*PROBLEM TO WORK ON:* Scan the entries below for the string "Obligations" and copy every line where it turns up.

(Collected data entries)
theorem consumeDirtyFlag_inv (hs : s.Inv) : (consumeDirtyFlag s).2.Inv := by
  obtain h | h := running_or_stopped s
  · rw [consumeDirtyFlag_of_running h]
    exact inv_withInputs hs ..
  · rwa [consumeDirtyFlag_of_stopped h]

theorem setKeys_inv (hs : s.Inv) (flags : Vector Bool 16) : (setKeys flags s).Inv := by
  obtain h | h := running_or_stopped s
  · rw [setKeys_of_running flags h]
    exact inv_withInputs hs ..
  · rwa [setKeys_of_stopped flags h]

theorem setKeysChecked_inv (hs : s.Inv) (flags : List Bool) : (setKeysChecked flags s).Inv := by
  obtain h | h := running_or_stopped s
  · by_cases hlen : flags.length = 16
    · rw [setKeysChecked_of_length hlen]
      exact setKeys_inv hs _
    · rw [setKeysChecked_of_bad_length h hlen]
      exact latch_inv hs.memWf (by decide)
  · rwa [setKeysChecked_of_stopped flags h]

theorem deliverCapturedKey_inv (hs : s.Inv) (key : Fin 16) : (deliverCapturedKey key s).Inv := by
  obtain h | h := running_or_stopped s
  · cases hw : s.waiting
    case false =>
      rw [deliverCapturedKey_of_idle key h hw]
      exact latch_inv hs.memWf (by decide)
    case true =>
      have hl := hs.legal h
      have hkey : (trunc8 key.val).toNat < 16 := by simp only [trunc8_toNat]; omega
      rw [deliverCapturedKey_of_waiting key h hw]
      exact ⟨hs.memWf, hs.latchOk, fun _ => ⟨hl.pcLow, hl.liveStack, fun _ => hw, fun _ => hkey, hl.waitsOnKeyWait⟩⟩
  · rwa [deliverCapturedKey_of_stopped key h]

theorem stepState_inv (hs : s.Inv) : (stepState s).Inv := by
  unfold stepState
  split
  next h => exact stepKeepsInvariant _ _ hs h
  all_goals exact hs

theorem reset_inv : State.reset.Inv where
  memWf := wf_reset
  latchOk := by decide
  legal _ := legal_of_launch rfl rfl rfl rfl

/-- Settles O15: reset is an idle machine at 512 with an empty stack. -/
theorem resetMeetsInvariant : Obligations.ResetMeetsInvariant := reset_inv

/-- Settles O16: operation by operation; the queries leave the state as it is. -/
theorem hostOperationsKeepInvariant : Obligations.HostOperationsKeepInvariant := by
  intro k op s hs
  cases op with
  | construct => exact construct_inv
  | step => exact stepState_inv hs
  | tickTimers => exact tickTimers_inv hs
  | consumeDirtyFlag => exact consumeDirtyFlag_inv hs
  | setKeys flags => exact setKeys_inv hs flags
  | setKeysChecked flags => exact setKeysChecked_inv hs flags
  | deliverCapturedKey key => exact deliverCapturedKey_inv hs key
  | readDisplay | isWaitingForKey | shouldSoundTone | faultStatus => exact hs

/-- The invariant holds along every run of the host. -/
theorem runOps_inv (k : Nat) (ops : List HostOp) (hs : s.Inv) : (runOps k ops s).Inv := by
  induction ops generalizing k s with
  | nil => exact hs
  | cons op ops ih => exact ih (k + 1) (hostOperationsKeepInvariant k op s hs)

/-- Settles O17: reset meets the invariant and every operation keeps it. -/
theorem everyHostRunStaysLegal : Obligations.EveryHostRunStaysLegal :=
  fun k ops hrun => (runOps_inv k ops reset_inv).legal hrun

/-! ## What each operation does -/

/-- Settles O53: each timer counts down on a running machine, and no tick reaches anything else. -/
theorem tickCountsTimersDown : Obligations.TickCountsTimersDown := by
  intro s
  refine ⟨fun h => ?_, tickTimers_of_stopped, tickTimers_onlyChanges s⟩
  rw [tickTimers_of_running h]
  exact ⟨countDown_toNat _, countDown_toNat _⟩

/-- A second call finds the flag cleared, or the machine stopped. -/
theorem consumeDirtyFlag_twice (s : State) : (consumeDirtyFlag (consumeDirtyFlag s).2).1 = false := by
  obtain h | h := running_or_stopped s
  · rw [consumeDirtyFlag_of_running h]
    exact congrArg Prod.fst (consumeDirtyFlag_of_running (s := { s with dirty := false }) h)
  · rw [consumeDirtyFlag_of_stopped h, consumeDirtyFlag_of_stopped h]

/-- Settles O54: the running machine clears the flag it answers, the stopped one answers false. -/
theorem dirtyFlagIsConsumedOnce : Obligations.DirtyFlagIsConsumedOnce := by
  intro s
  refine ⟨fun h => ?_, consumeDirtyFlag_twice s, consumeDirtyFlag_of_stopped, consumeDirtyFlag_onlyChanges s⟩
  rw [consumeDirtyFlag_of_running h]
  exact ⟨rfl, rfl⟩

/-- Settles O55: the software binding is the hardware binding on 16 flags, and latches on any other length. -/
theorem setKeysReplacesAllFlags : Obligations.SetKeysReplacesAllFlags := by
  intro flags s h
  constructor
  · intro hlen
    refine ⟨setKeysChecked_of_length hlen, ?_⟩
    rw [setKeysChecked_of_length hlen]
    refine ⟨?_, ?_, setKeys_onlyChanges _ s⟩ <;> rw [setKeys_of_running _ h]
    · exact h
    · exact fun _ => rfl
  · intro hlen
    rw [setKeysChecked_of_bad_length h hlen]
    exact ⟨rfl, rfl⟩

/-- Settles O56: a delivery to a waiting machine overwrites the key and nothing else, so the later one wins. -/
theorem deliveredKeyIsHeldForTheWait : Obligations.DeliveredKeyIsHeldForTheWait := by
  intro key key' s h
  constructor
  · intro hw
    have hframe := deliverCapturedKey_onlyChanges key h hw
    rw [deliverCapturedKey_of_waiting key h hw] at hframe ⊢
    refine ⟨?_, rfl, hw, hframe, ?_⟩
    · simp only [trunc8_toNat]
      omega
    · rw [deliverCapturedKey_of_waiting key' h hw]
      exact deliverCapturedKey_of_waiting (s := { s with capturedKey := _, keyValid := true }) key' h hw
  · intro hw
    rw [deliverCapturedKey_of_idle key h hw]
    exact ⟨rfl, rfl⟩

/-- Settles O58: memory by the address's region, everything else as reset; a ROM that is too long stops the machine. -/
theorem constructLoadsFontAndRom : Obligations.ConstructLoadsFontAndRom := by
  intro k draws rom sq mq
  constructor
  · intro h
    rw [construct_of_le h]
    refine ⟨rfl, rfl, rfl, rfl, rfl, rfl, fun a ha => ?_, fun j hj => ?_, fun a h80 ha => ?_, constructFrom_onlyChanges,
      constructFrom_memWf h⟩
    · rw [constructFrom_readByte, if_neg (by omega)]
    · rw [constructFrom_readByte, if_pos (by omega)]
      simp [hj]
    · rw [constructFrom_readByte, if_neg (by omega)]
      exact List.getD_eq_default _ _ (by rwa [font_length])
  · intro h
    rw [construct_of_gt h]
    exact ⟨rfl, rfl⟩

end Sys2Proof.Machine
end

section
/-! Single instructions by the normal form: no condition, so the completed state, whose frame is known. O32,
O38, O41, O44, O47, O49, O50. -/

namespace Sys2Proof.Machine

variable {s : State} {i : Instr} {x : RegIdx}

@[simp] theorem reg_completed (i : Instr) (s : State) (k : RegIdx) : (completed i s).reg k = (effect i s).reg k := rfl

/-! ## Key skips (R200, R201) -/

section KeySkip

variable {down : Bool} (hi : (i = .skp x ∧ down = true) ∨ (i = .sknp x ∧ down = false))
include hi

*SOLVED EXERCISE:*
theorem resetMeetsInvariant : Obligations.ResetMeetsInvariant := reset_inv
theorem hostOperationsKeepInvariant : Obligations.HostOperationsKeepInvariant := by
theorem everyHostRunStaysLegal : Obligations.EveryHostRunStaysLegal :=
theorem tickCountsTimersDown : Obligations.TickCountsTimersDown := by
theorem dirtyFlagIsConsumedOnce : Obligations.DirtyFlagIsConsumedOnce := by
theorem setKeysReplacesAllFlags : Obligations.SetKeysReplacesAllFlags := by
theorem deliveredKeyIsHeldForTheWait : Obligations.DeliveredKeyIsHeldForTheWait := by
theorem constructLoadsFontAndRom : Obligations.ConstructLoadsFontAndRom := by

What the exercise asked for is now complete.